#093 - Using non-type template parameters

Most template examples use types as template arguments:

template <typename T>
T clamp(T value, T lower, T upper);

Here, T is a placeholder for a type such as int, double, or std::string.

However, when we create a std::bitset, we specify the number of bits in <> as a literal, not a type. This is the template argument. However, in this context, we are passing in a literal value rather than a fundamental type such as int or double (like how we usually do).

What is occurring is that we are using a non-type template parameter. This is different from template parameters which serve as placeholders for template arguments.

#include <bitset>

int main()
{
    std::bitset<8> bits{ 0b0000'0101 }; // The <8> is a non-type template parameter
}

A non-type template parameter is a template parameter that represents a constant value.

It is treated as a constant value and can therefore be used anywhere a constant expression is required (e.g., specifying the size of a local array).

Non-type template parameters are used primarily when we need to pass constexpr values to functions (or class types) so they can be used in contexts that require a constant expression.

A non-type template parameter supports the following types:

An integral type (e.g. int, bool, char)
An enumeration type
std::nullptr_t
A floating point type (since C++20)
Pointers or lvalue references to objects/functions
auto (C++17).

Defining our own non-type template parameters

A non-type template parameter is declared inside the template parameter list, exactly like a type template parameter.

The difference is that it has a value type, such as int:

#include <iostream>

template <int N> // declare a non-type template parameter of type int named N
void print()
{
    std::cout << N << '\n'; // use value of N here
}

int main()
{
    print<5>(); // 5 is our non-type template argument
}

// terminal 
5

NOTE: Unlike class templates, function templates generally do not allow default template arguments in their declarations

Non-type parameters can be used where constants are required

Because N is known at compile time, it can be used in places that require a constant expression.

For example:

#include <iostream>

template <int Size>
void printBufferSize(){
    int buffer[Size] {};

    std::cout << "Buffer has " << Size << " elements\n";
    std::cout << "Total bytes: " << sizeof(buffer) << '\n';
}

int main(){
    printBufferSize<8>();
}

// Output
Buffer has 8 elements
Total bytes: 32

Assuming int is 4 bytes, the array occupies 32 bytes.

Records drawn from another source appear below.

@[simp ↓] theorem State.sendReady_keeps {r : State} {s : State} (p : Nat) (g : Nat) (k : Nat) (a : Nat) (hs : Keeps r s) : Keeps r (State.sendReady s p g k a) := by
  unfold State.sendReady
  (repeat' split) <;> simp (maxDischargeDepth := 40) +contextual [*]

@[simp ↓] theorem State.announce_keeps {r : State} {s : State} (p : Nat) (g : Nat) (hs : Keeps r s) : Keeps r (State.announce s p g) := by
  unfold State.announce
  (repeat' split) <;> simp (maxDischargeDepth := 40) +contextual [*]

@[simp ↓] theorem State.announceEnded_keeps {r : State} {s : State} (p : Nat) (g : Nat) (k : Nat) (hs : Keeps r s) : Keeps r (State.announceEnded s p g k) := by
  unfold State.announceEnded
  (repeat' split) <;> simp (maxDischargeDepth := 40) +contextual [*]

@[simp ↓] theorem State.answerEnds_keeps {r : State} {s : State} (p : Nat) (g : Nat) (hs : Keeps r s) : Keeps r (State.answerEnds s p g) := by
  unfold State.answerEnds
  simp (maxDischargeDepth := 40) +contextual [*]

@[simp ↓] theorem State.keepLocks_keeps {r : State} {s : State} (p : Nat) (hs : Keeps r s) : Keeps r (State.keepLocks s p) := by
  unfold State.keepLocks
  (repeat' split) <;> simp (maxDischargeDepth := 40) +contextual [*]

@[simp ↓] theorem State.traverseDone_keeps {r : State} {s : State} (p : Nat) (hs : Keeps r s) : Keeps r (State.traverseDone s p) := by
  unfold State.traverseDone
  simp (maxDischargeDepth := 40) +contextual [*]

@[simp ↓] theorem State.finishEnd_keeps {r : State} {s : State} (v : Env) (hs : Keeps r s) : Keeps r (State.finishEnd s v) := by
  unfold State.finishEnd
  simp (maxDischargeDepth := 40) +contextual [*]

@[simp ↓] theorem bodyEnd_keeps {r : State} (f : CtrlF) (v : Env) {s : State} (hs : Keeps r s) : KeepsR r (bodyEnd f v s) := by
  unfold bodyEnd
  repeat' (first
    | assumption
    | (simp (maxDischargeDepth := 40) +contextual [*]; done)
    | apply Keeps.foldl
    | apply Keeps.foldl_pair
    | apply closeStation_keeps
    | split
    | dsimp only
    | intro _)

@[simp ↓] theorem State.markMember_keeps {r : State} {s : State} (g : Nat) (k : Nat) (t : Nat) (l : Int) (pl : Int) (miss : Bool) (p : Nat) (n : Nat) (hs : Keeps r s) : Keeps r (State.markMember s g k t l pl miss p n) := by
  unfold State.markMember
  (repeat' split) <;> simp (maxDischargeDepth := 40) +contextual [*]

@[simp ↓] theorem State.markComplete_keeps {r : State} {s : State} (p : Nat) (g : Nat) (learnt : Bool) (hs : Keeps r s) : Keeps r (State.markComplete s p g learnt) := by
  unfold State.markComplete
  (repeat' split) <;> simp (maxDischargeDepth := 40) +contextual [*]

@[simp ↓] theorem goEnd_keeps {r : State} (f : CtrlF) (v : Env) {s : State} (hs : Keeps r s) : Keeps r (goEnd f v s) := by
  have hb := bodyEnd_keeps f v hs
  unfold goEnd
  generalize bodyEnd f v s = x at hb ⊢
  cases x <;> (repeat' split) <;> simp_all

@[simp ↓] theorem execEnd_keeps {r : State} (stn : BitVec 11) (f : CtrlF) {s : State} (hs : Keeps r s) : KeepsO r (execEnd stn f s) := by
  unfold execEnd
  simp (maxDischargeDepth := 40) +contextual [*]

@[simp ↓] theorem bodyWaitmk_keeps {r : State} (f : SyncF) (v : Env) {s : State} (hs : Keeps r s) : KeepsR r (bodyWaitmk f v s) := by
  unfold bodyWaitmk
  extract_lets g planned now
  refine KeepsR.ite (fun _ => KeepsR_illegal) (fun _ => KeepsR.ite (fun _ => KeepsR.ite (fun _ => State.setLateness_keeps _ _ hs) (fun _ => hs)) (fun _ => ?_))
  rcases s.lockGrp v.parcel g with _ | grp
  · exact KeepsR_illegal
  · exact KeepsR.ite (fun _ => KeepsR_illegal) (fun _ => KeepsR.ite (fun _ => State.updLst_keeps _ _ hs) (fun _ => hs))

@[simp ↓] theorem goWaitmk_keeps {r : State} (f : SyncF) (v : Env) {s : State} (hs : Keeps r s) : Keeps r (goWaitmk f v s) := by
  unfold goWaitmk
  simp (maxDischargeDepth := 40) +contextual [*]

@[simp ↓] theorem execWaitmk_keeps {r : State} (stn : BitVec 11) (f : SyncF) {s : State} (hs : Keeps r s) : KeepsO r (execWaitmk stn f s) := by
  unfold execWaitmk
  simp (maxDischargeDepth := 40) +contextual [*]

@[simp ↓] theorem execWaitmkMarkReached_keeps {r : State} (stn : BitVec 11) {s : State} (hs : Keeps r s) : KeepsO r (execWaitmkMarkReached stn s) := by
  unfold execWaitmkMarkReached
  (repeat' split) <;> simp (maxDischargeDepth := 40) +contextual [*]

The key point is that this works because Size is known during compilation:

int buffer[Size] {};

Practical example: array references

Non-type template parameters are useful when working with arrays because the size of a built-in array is part of its type.

For example:

const char hello[] { "hi" };

This array has three elements:

'h', 'i', '\0'

The null terminator counts as an element, so "hi" has size 3.

Likewise:

"mom"

has size 4:

'm', 'o' ,'m', '\0'

We can write a function template that captures those sizes automatically:

#include <cstring>
#include <iostream>

template <std::size_t N, std::size_t M>
int compare(const char (&lhs)[N], const char (&rhs)[M]){
    std::cout << "lhs size: " << N << '\n';
    std::cout << "rhs size: " << M << '\n';

    return std::strcmp(lhs, rhs);
}

int main(){
    int result { compare("hi", "mom") };

    std::cout << "Comparison result: " << result << '\n';
}

// Output
lhs size: 3
rhs size: 4
Comparison result: -5

The exact comparison result varieson the character values, but the sizes are the important part.

The call:

compare("hi", "mom");

causes the compiler to instantiate:

compare<3, 4>("hi", "mom");

Why?

Because "hi" is a const char[3], and "mom" is a const char[4]

Instantiating different versions

Each different pair of array sizes creates a different specialization.

#include <cstring>
#include <iostream>

template <std::size_t N, std::size_t M>
int compare(const char (&lhs)[N], const char (&rhs)[M]){
    std::cout << "compare<" << N << ", " << M << ">\n";
    return std::strcmp(lhs, rhs);
}

int main(){
    compare("hi", "mom");      // compare<3, 4>
    compare("cat", "dog");     // compare<4, 4>
    compare("C++", "Python");  // compare<4, 7>
}

// Output
compare<3, 4>
compare<4, 4>
compare<4, 7>

The compiler deduces N and M from the array arguments.

In Conclusion

A non-type template parameter is a compile-time value passed into a template.

It is what makes types such as std::bitset<8> possible, and it is also useful when functions need compile-time values such as array sizes.